DATA SHOWN below:
-- ==== Sys2Proof/Decode.lean ====
section
/-! DEFINITION. The command that a word spells by the bits of spec/opcode_table.json. -/

namespace Sys2Proof

/-- No row of the table gives a word any bits ("fields" is empty in all 51 rows), so no word spells a command.
Requests arrive as frames of bytes, whose reading the commands' meanings do (Machine/Operands.lean). -/
def decodeTableWord (_nbits _w : Nat) : Option Instr := none

end Sys2Proof
end

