-- ==== Sys2Proof/Machine/Receive.lean ====
section
/-! DEFINITION. The receive assembler (R177, R178): from the bytes on LINK_RX to the commands of the link. -/

namespace Sys2Proof.Machine

/-- The command that a good frame is, by its KIND (R179, R180). -/
def commandOfFrame (kind tag : Byte) (payload : List Byte) : Instr :=
  match kind.toNat with
  | 0x01 => .set tag payload
  | 0x02 => .commit tag payload
  | 0x03 => .query tag payload
  | 0x04 => .speed tag payload
  | 0x05 => .annStart tag payload
  | 0x06 => .annEnd tag payload
  | 0x07 => .tableWrite tag payload
  | 0x08 => .tableRead tag payload
  | 0x09 => .save tag payload
  | 0x0A => .closeFactory tag payload
  | 0x0B => .patchPut tag payload
  | 0x0C => .patchDrop tag payload
  | 0x0D => .counters tag payload
  | 0x0E => .clearHistory tag payload
  | 0x0F => .restart tag payload
  | _ => .badKind kind tag payload

/-- The check of a complete frame: LENGTH, the body bytes KIND, TAG and PAYLOAD, the two CRC bytes (R177, R178). -/
def checkFrame (length : Byte) (body : List Byte) (crcHi crcLo : Byte) : Instr :=
  match body with
  | kind :: tag :: payload =>
    if crcHi ++ crcLo = crc16 (length :: body) then commandOfFrame kind tag payload
    else .crcError (length :: body) (crcHi ++ crcLo)
  | _ => .crcError (length :: body) (crcHi ++ crcLo)

/-- One byte into the assembler: its state after the byte, and the command that the byte completes (R177). -/
def Assembler.take (a : Assembler) (b : Byte) : Assembler × Option Instr :=
  match a with
  | .hunting => (if b = 0xA5 then .started else .hunting, none)
  | .started =>
    if b.toNat < 2 ∨ 250 < b.toNat then (.hunting, some (.frameLengthInvalid b)) else (.collecting b [], none)
  | .collecting length collected =>
    let n := length.toNat
    let all := collected ++ [b]
    if all.length < n + 2 then (.collecting length all, none)
    else (.hunting, some (checkFrame length (all.take n) (all.getD n 0) (all.getD (n + 1) 0)))

/-- A byte arrives on LINK_RX (R177). In reset it is lost. After more than 2 ms inside a frame it ends the gap. Otherwise the
assembler takes it, and the command that it completes happens in the event of its arrival. -/
def receiveByte (r : RxByte) (s : State) : Answer :=
  if s.held then .next s
  else if r.late ∧ s.link.assembler ≠ .hunting then exec (.linkGap r.value) s
  else
    let taken := s.link.assembler.take r.value
    let assembled := s.withLink { s.link with assembler := taken.1 }
    match taken.2 with
    | none => .next assembled
    | some c => exec c assembled

end Sys2Proof.Machine
end

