/-- Writes of the tables of records, entry by entry as R190 lays them out: CH_ROUTE replaces the written entries, whatever the
ignored bits hold, and adds or removes DISABLED where enabled changes; CLASSES replaces and runs arbitration; SPEED_CURVE
replaces and recomputes where the whole curve is valid. A write with one entry that has a field out of its range, or a curve that
is not valid, is refused whole (R9, R10, R70, R88, R92, R111, R190). -/
def Obligations.RecordTablesWritten : Prop :=
  ∀ (tag hi lo : Byte) (s : State), Handles s → TablesOk s →
    let first := hi.toNat * 256 + lo.toNat
    (∀ bs : List (Vector Byte 4), bs ≠ [] → first + bs.length ≤ 24 →
      ∃ t, exec (.tableWrite tag (7 :: hi :: lo :: bs.flatMap Vector.toList)) s = .next t ∧
        ((∃ b ∈ bs, ∀ r, ¬RouteReads b r) → Refused s t 0x07 tag .tableInvalid) ∧
        ∀ rs : List Route, List.Forall₂ RouteReads bs rs → ShapeOk s →
          Only [.tables, .output, .link, .draws] s t ∧ Replies s t 0x07 tag .ok [] [] ∧
          t.tables = { s.tables with
            route := s.tables.route.take first ++ rs ++ s.tables.route.drop (first + rs.length) } ∧
          ∀ c, c < 24 → t.outChan c =
            match (s.tables.routeOf c).enabled, (t.tables.routeOf c).enabled with
            | true, false => (s.outChan c).addReason .disabled
            | false, true => (s.outChan c).removeReason .disabled
            | _, _ => s.outChan c) ∧
    (∀ bs : List (Vector Byte 5), bs ≠ [] → first + bs.length ≤ 4 →
      ∃ t, exec (.tableWrite tag (6 :: hi :: lo :: bs.flatMap Vector.toList)) s = .next t ∧
        ((∃ b ∈ bs, ∀ e, ¬ClassReads b e) → Refused s t 0x07 tag .tableInvalid) ∧
        ∀ es : List ClassEntry, List.Forall₂ ClassReads bs es →
          Only [.tables, .arbiter, .link, .draws] s t ∧
          t.tables = { s.tables with
            classes := s.tables.classes.take first ++ es ++ s.tables.classes.drop (first + es.length) } ∧
          t.arbiter = arbitrated t.tables s.arbiter ∧
          Replies s t 0x07 tag .ok [] (if t.arbiter = s.arbiter then [] else [.annState])) ∧
    ∀ bs : List (Vector Byte 3), bs ≠ [] → first + bs.length ≤ 8 →
      ∃ t, exec (.tableWrite tag (5 :: hi :: lo :: bs.flatMap Vector.toList)) s = .next t ∧
        ((∃ b ∈ bs, ∀ p, ¬CurveReads b p) → Refused s t 0x07 tag .tableInvalid) ∧
        ∀ ps : List CurvePoint, List.Forall₂ CurveReads bs ps →
          let curve := s.tables.speedCurve.take first ++ ps ++ s.tables.speedCurve.drop (first + ps.length)
          (CurveMeets curve →
            Only [.tables, .tracker, .link, .draws] s t ∧ t.tables = { s.tables with speedCurve := curve } ∧
              t.tracker = derived t.tables s.planner.live s.tracker ∧ Replies s t 0x07 tag .ok [] []) ∧
          (¬CurveMeets curve → Refused s t 0x07 tag .tableInvalid)

/-- A write of coefficient sets is refused whole with UNSTABLE if one of them is unstable; accepted, it makes exactly the
written sets GOOD with their words, fresh check bits and unsaved mark, takes SUSPECT ones from the restore queue, discards a
read in progress of a RESTORING one, removes FAULT from a channel whose six fixed sets are GOOD again, and records and
announces the highest set that was not GOOD (R101, R102, R153, R157, R158). -/
def Obligations.CoefficientWriteMakesGood : Prop :=
  ∀ (tag code hi lo : Byte) (id : TableId) (base : Nat) (ws : List Words) (s : State),
    Handles s → ShapeOk s → QueueOk s → ReadOk s → TableId.ofCode code.toNat = some id → id.firstSet = some base →
    ws ≠ [] → ws.length ≤ 16 → hi.toNat * 256 + lo.toNat + ws.length ≤ id.entries →
    let first := base + (hi.toNat * 256 + lo.toNat)
    let written (i : Nat) := first ≤ i ∧ i < first + ws.length
    let mended := (List.range 344).filter fun i => written i ∧ (s.coeffSet i).state ≠ .good
    ∃ t, exec (.tableWrite tag (code :: hi :: lo :: ws.flatMap wordsBytes)) s = .next t ∧
      if ∀ w ∈ ws, w.a2.toInt.natAbs < 4194304 ∧ (w.a1.toInt.natAbs : Int) < 4194304 + w.a2.toInt then
        Only [.integrity, .output, .read, .link, .draws] s t ∧
          (∀ i, i < 344 → t.coeffSet i = if written i then
              ⟨ws.getD (i - first) passThrough, ws.getD (i - first) passThrough, 0, .good, true, true⟩
            else s.coeffSet i) ∧
          t.integrity = { s.integrity with
            sets := t.integrity.sets, queue := s.integrity.queue.filter fun i => ¬written i
            last := match mended.getLast? with
              | some i => some ⟨i, .good, false⟩
              | none => s.integrity.last } ∧
          t.read = s.read.map (fun r => if r.index ∈ mended ∧ (s.coeffSet r.index).state = .restoring then
            { r with discard := true } else r) ∧
          (∀ c, c < 24 → t.outChan c =
            if (∃ i ∈ mended, i < 144 ∧ i / 6 = c) ∧ ∀ k ∈ List.range 6, (t.coeffSet (6 * c + k)).state = .good then
              (s.outChan c).removeReason .fault
            else s.outChan c) ∧
          Replies s t 0x07 tag .ok [] (if mended = [] then [] else [.coeffState])
      else Refused s t 0x07 tag .unstable

/-- TABLE_READ: an unknown table, and then a count of 0, a count whose entries exceed 247 bytes or a range outside the table, are
refused. What a read of any table but the coefficient tables returns, a TABLE_WRITE of the same range accepts, and it leaves
every working table as it was. A read of a coefficient table returns the words as they stand, or PROTECTED once the factory
region is closed, and what it returns carries exactly those words (R147, R167, R186, R187, R189, R190). -/
def Obligations.TableReadWritesBack : Prop :=
  (∀ (tag code hi lo count : Byte) (s : State), Handles s →
    ∃ t, exec (.tableRead tag [code, hi, lo, count]) s = .next t ∧
      match TableId.ofCode code.toNat with
      | none => Refused s t 0x08 tag .badId
      | some id => count = 0 ∨ 247 < count.toNat * id.entryBytes ∨ id.entries < hi.toNat * 256 + lo.toNat + count.toNat →
        Refused s t 0x08 tag .badRange) ∧
  (∀ (tag tag' code hi lo count : Byte) (id : TableId) (s : State), Handles s → TablesOk s →
    TableId.ofCode code.toNat = some id → id.firstSet = none → 1 ≤ count.toNat →
    count.toNat * id.entryBytes ≤ 245 → hi.toNat * 256 + lo.toNat + count.toNat ≤ id.entries →
    ∃ content t u, exec (.tableRead tag [code, hi, lo, count]) s = .next t ∧
      Only [.link, .draws] s t ∧ Replies s t 0x08 tag .ok content [] ∧
      content.length = count.toNat * id.entryBytes ∧
      exec (.tableWrite tag' (code :: hi :: lo :: content)) s = .next u ∧ u.tables = s.tables ∧
      ∃ ns, Replies s u 0x07 tag' .ok [] ns) ∧
  (∀ (tag code hi lo count : Byte) (id : TableId) (base : Nat) (s : State), Handles s →
    TableId.ofCode code.toNat = some id → id.firstSet = some base → 1 ≤ count.toNat → count.toNat * 15 ≤ 247 →
    hi.toNat * 256 + lo.toNat + count.toNat ≤ id.entries →
    ∃ t, exec (.tableRead tag [code, hi, lo, count]) s = .next t ∧
      if s.store.closed = true then Refused s t 0x08 tag .isProtected
      else Only [.link, .draws] s t ∧ Replies s t 0x08 tag .ok ((List.range count.toNat).flatMap fun i =>
        wordsBytes (s.coeffSet (base + (hi.toNat * 256 + lo.toNat) + i)).words) []) ∧
  ∀ w : Words, wordsOfBytes (wordsBytes w) = w

/-! ## The patch list -/

/-- PATCH_PUT: refused for an unknown table, an entry outside it, a seventeenth record and a table that would break its
constraints, in this order; accepted, it writes the entry and replaces the target's record in place or appends one. PATCH_DROP
removes the target's record and keeps the order of the others, and leaves the working table alone (R169, R170, R171). -/
def Obligations.PatchesPutAndDropped : Prop :=
  ∀ (tag code hi lo : Byte) (s : State), Handles s → TablesOk s →
    let i := hi.toNat * 256 + lo.toNat
    (∀ vhi vlo : Byte, ∃ t, exec (.patchPut tag [code, hi, lo, vhi, vlo]) s = .next t ∧
      match PatchTable.ofCode code.toNat with
      | none => Refused s t 0x0B tag .badId
      | some p =>
        let v := (vhi ++ vlo).toInt
        let has := ∃ r ∈ s.patches, r.table = p ∧ r.index = i
        let table := (s.tables.nums p.table).set i v
        if p.table.entries ≤ i then Refused s t 0x0B tag .badRange
        else if ¬has ∧ 16 ≤ s.patches.length then Refused s t 0x0B tag .full
        else (¬NumbersMeet p.table table → Refused s t 0x0B tag .tableInvalid) ∧
          (NumbersMeet p.table table →
            Only [.tables, .patches, .link, .draws] s t ∧ t.tables = s.tables.putNums p.table table ∧
              t.patches = (if has then
                  s.patches.map fun r => if r.table = p ∧ r.index = i then { r with value := v } else r
                else s.patches ++ [⟨p, i, v⟩]) ∧
              Replies s t 0x0B tag .ok [] [])) ∧
    ∃ t, exec (.patchDrop tag [code, hi, lo]) s = .next t ∧
      match PatchTable.ofCode code.toNat with
      | none => Refused s t 0x0C tag .badId
      | some p =>
        if p.table.entries ≤ i then Refused s t 0x0C tag .badRange
        else Only [.patches, .link, .draws] s t ∧
          t.patches = s.patches.filter (fun r => ¬(r.table = p ∧ r.index = i)) ∧ Replies s t 0x0C tag .ok [] []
End of DATA SHOWN.
ACTIVITY:
Return a copy of each line in the entries that carries the string "working".

RESPONSE AREA:
every working table as it was. A read of a coefficient table returns the words as they stand, or PROTECTED once the factory
removes the target's record and keeps the order of the others, and leaves the working table alone (R169, R170, R171). -/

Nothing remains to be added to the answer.